The dissent, judging Family Court’s "view of what transpired to be utterly fantastic”, takes exception to the factual findings made at the Mapp hearing. As we have previously noted, " 'where different inferences may be drawn from the proof, the choice of inferences rests with the trier of fact and should not be rejected by an appellate court unless unsupported as a matter of law’ ” (Matter of Robert S., 159 AD2d 358, 359, appeal dismissed 76 NY2d 770, quoting People v Hartley, 103 AD2d 935, affd 65 NY2d 703). What’s more, the circumstances surrounding the child’s imminent departure, late on a Tuesday afternoon, on a bus bound for Virginia, admit of only two possible inferences. First, the child might spend some time in Virginia—in which case she would not be back in New York in time to attend class at the beginning of the school day on the following morning—raising a question of truancy. Second, she might make the return trip from Norfolk to New York City in the dead of night, to arrive in time for the start of classes—in which case the officer’s concern about the purpose of her journey would hardly be allayed. We cannot understand the dissent’s suggestion that a police officer may approach a minor to protect the child from the consequences of truancy but may not so inquire if, in addition, circumstances suggest that the child may be employed in the interstate transportation of dangerous narcotics as a courier or "mule”. This suggestion takes an artificially narrow view of the role of State authorities to act in loco parentis for the protection of the welfare of minors.

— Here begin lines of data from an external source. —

/-- EPOCH_ALIGNED follows the error of D0. -/
def State.showAligned (s : State) (e : Int) : State :=
  if e.natAbs ≤ 100000000 && !s.flag Pg.rein REIN.SEL_STAT_EPOCH_ALIGNED then
    (s.set Pg.rein REIN.SEL_STAT_EPOCH_ALIGNED 1).event Pg.rein 8
  else if 1000000000 < e.natAbs then s.dropEpoch else s

/-- The pull reaches and leaves its offset at the slew limit of R331, and goes on to 0 once it has no more work (log 51). -/
def State.pullStep (s : State) (d : Nat) : State :=
  let e := s.epochError d
  let works := s.onEpoch d && s.pullRuns
  let want := if works then pullWant s.rein.pull e s.slewLimit (10 ^ 8 * s.get Pg.rein REIN.DPLL0_CFG_ALIGN_PPM) else 0
  let v := stepTo s.rein.pull want (s.slewLimit * 10 ^ 6 * s.domB d / s.domHz d : Nat)
  s.onRein fun r => { r with pull := v, pulling := r.pulling && !(works && v == 0 && e.natAbs ≤ 100000000) }

/-- At a tick of a domain: the pull moves the later ticks of D0, and those of D1 in a FOLLOW setting exactly as much
(R341). -/
def State.pullTick (s : State) (d : Nat) : State :=
  let s := if d = 0 && s.onEpoch 0 then s.showAligned (s.epochError 0) else s
  let s := if d = s.pullDomain then s.pullStep d else s
  s.turnPhase d (if s.carrierDpll d = 0 then s.rein.pull else 0)

/-- A domain that is not active steps its ticks onto the grid at once (R344). -/
def State.stepDomain (s : State) (d : Nat) : State :=
  if s.domActive d then s
  else
    let per := s.domB d * nsPerSec
    let k := s.nanos0 * s.domHz d / per
    let at_ := s.cycleAt ((k * per + s.domHz d - 1) / s.domHz d)
    let next := s.cycleAt (((k + 1) * per + s.domHz d - 1) / s.domHz d)
    s.setDom d { s.dom d with epoch := if at_ < s.now || at_ = s.now then s.now + (next - s.now) else at_, count := 0, phase := 0 }

/-! ### Media clocks (R342) -/

/-- MULT × fs of a setting, in Hz. -/
def State.mclkHz (s : State) (mult dom : Nat) : Nat := 128 * 2 ^ mult * s.domHz dom

/-- Half periods of a media clock at an island cycle since the sample grid of its domain began: it is divided from the
domain's sample clock, and so goes on in phase through all that moves that (R342). -/
def State.mclkHalves (s : State) (mult dom cycle : Nat) : Int :=
  let fs : Int := ((cycle - (s.dom dom).epoch) * 1600000 : Nat) - (s.dom dom).phase
  fs * (2 * s.mclkHz mult dom) / 10 ^ 15

/-- The present half period is a high one. -/
def State.mclkHigh (s : State) (mult dom : Nat) : Bool := s.mclkHalves mult dom s.now % 2 == 1

/-- The island cycle at which the present high half period ends, or now on a low level. -/
def State.mclkLowAt (s : State) (mult dom : Nat) : Nat :=
  if s.mclkHigh mult dom then
    let half : Nat := 2 * s.mclkHz mult dom
    let fs : Int := (s.mclkHalves mult dom s.now + 1) * 10 ^ 15 + (s.dom dom).phase * half
    max s.now ((s.dom dom).epoch + ((fs + 1600000 * half - 1) / (1600000 * half)).toNat)
  else s.now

Family Court’s characterization of appellant’s questioning by Detective Garry as noncustodial was entirely correct. However, under the circumstances presented by this case, custodial detention and a search conducted incident thereto would have been justified pursuant to the provisions of section 718 of the Family Court Act in furtherance of its stated purpose of returning runaway children to their parents or others responsible for their care.
Accordingly, the final order of the Family Court, New York County (Judith Sheindlin, J.), entered June 25, 1990, which adjudicated appellant a juvenile delinquent and placed her with the New York State Division for Youth, Title III, for a *122period of 18 months after finding that she committed acts which, if committed by an adult, would constitute the crime of criminal possession of a controlled substance in the first degree, should be affirmed, without costs.